Could you return the whole listing exactly?

^^^^

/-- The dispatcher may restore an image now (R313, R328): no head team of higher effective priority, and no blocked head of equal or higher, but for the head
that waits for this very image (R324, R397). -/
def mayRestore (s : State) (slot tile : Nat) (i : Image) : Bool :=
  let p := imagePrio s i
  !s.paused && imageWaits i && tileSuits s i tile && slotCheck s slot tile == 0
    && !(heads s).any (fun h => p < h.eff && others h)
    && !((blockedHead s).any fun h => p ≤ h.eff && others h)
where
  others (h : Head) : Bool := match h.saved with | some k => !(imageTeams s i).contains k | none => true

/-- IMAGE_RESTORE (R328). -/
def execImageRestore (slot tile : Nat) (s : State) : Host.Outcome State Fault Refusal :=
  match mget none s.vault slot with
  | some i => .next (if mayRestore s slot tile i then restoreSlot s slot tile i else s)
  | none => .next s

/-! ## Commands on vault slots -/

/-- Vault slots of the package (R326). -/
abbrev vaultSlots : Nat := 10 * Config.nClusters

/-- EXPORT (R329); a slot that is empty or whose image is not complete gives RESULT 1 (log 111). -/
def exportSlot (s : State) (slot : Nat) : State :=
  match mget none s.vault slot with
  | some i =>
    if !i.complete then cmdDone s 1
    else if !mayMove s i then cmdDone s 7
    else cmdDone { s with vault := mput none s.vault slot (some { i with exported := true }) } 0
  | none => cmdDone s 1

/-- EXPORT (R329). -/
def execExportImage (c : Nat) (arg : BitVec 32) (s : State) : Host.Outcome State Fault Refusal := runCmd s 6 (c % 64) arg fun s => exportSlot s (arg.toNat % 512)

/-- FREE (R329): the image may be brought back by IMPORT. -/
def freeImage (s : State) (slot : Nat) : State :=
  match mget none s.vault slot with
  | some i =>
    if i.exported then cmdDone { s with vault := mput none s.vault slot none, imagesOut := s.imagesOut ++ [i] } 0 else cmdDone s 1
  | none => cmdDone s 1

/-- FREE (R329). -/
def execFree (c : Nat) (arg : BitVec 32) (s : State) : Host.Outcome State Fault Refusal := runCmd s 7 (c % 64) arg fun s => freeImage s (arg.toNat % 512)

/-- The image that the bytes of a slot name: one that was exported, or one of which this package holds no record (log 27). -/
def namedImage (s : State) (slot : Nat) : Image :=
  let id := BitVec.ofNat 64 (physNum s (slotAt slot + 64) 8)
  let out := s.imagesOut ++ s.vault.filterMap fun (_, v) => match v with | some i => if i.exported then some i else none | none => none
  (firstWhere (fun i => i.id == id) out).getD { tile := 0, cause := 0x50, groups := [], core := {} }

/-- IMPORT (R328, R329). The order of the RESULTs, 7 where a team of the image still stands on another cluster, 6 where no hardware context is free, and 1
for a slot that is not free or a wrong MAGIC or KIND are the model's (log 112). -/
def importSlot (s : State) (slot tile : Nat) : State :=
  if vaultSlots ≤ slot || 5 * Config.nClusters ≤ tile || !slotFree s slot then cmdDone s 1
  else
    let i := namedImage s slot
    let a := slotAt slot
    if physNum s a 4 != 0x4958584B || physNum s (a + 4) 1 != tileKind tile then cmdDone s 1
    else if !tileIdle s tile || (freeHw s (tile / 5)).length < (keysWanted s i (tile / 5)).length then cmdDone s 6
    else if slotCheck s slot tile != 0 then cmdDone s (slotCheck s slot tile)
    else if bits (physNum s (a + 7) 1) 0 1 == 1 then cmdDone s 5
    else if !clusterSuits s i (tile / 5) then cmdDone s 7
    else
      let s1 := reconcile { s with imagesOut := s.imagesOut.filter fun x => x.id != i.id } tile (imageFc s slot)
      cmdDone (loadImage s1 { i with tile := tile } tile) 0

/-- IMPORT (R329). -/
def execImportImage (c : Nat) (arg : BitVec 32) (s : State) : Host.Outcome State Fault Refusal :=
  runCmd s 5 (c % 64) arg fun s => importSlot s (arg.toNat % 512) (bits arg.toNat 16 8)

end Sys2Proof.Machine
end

^^^^

YOUR RESPONSE »
/-- The dispatcher may restore an image now (R313, R328): no head team of higher effective priority, and no blocked head of equal or higher, but for the head
that waits for this very image (R324, R397). -/
def mayRestore (s : State) (slot tile : Nat) (i : Image) : Bool :=
  let p := imagePrio s i
  !s.paused && imageWaits i && tileSuits s i tile && slotCheck s slot tile == 0
    && !(heads s).any (fun h => p < h.eff && others h)
    && !((blockedHead s).any fun h => p ≤ h.eff && others h)
where
  others (h : Head) : Bool := match h.saved with | some k => !(imageTeams s i).contains k | none => true

/-- IMAGE_RESTORE (R328). -/
def execImageRestore (slot tile : Nat) (s : State) : Host.Outcome State Fault Refusal :=
  match mget none s.vault slot with
  | some i => .next (if mayRestore s slot tile i then restoreSlot s slot tile i else s)
  | none => .next s

/-! ## Commands on vault slots -/

/-- Vault slots of the package (R326). -/
abbrev vaultSlots : Nat := 10 * Config.nClusters

/-- EXPORT (R329); a slot that is empty or whose image is not complete gives RESULT 1 (log 111). -/
def exportSlot (s : State) (slot : Nat) : State :=
  match mget none s.vault slot with
  | some i =>
    if !i.complete then cmdDone s 1
    else if !mayMove s i then cmdDone s 7
    else cmdDone { s with vault := mput none s.vault slot (some { i with exported := true }) } 0
  | none => cmdDone s 1

/-- EXPORT (R329). -/
def execExportImage (c : Nat) (arg : BitVec 32) (s : State) : Host.Outcome State Fault Refusal := runCmd s 6 (c % 64) arg fun s => exportSlot s (arg.toNat % 512)

/-- FREE (R329): the image may be brought back by IMPORT. -/
def freeImage (s : State) (slot : Nat) : State :=
  match mget none s.vault slot with
  | some i =>
    if i.exported then cmdDone { s with vault := mput none s.vault slot none, imagesOut := s.imagesOut ++ [i] } 0 else cmdDone s 1
  | none => cmdDone s 1

/-- FREE (R329). -/
def execFree (c : Nat) (arg : BitVec 32) (s : State) : Host.Outcome State Fault Refusal := runCmd s 7 (c % 64) arg fun s => freeImage s (arg.toNat % 512)

/-- The image that the bytes of a slot name: one that was exported, or one of which this package holds no record (log 27). -/
def namedImage (s : State) (slot : Nat) : Image :=
  let id := BitVec.ofNat 64 (physNum s (slotAt slot + 64) 8)
  let out := s.imagesOut ++ s.vault.filterMap fun (_, v) => match v with | some i => if i.exported then some i else none | none => none
  (firstWhere (fun i => i.id == id) out).getD { tile := 0, cause := 0x50, groups := [], core := {} }

/-- IMPORT (R328, R329). The order of the RESULTs, 7 where a team of the image still stands on another cluster, 6 where no hardware context is free, and 1
for a slot that is not free or a wrong MAGIC or KIND are the model's (log 112). -/
def importSlot (s : State) (slot tile : Nat) : State :=
  if vaultSlots ≤ slot || 5 * Config.nClusters ≤ tile || !slotFree s slot then cmdDone s 1
  else
    let i := namedImage s slot
    let a := slotAt slot
    if physNum s a 4 != 0x4958584B || physNum s (a + 4) 1 != tileKind tile then cmdDone s 1
    else if !tileIdle s tile || (freeHw s (tile / 5)).length < (keysWanted s i (tile / 5)).length then cmdDone s 6
    else if slotCheck s slot tile != 0 then cmdDone s (slotCheck s slot tile)
    else if bits (physNum s (a + 7) 1) 0 1 == 1 then cmdDone s 5
    else if !clusterSuits s i (tile / 5) then cmdDone s 7
    else
      let s1 := reconcile { s with imagesOut := s.imagesOut.filter fun x => x.id != i.id } tile (imageFc s slot)
      cmdDone (loadImage s1 { i with tile := tile } tile) 0

/-- IMPORT (R329). -/
def execImportImage (c : Nat) (arg : BitVec 32) (s : State) : Host.Outcome State Fault Refusal :=
  runCmd s 5 (c % 64) arg fun s => importSlot s (arg.toNat % 512) (bits arg.toNat 16 8)

end Sys2Proof.Machine
end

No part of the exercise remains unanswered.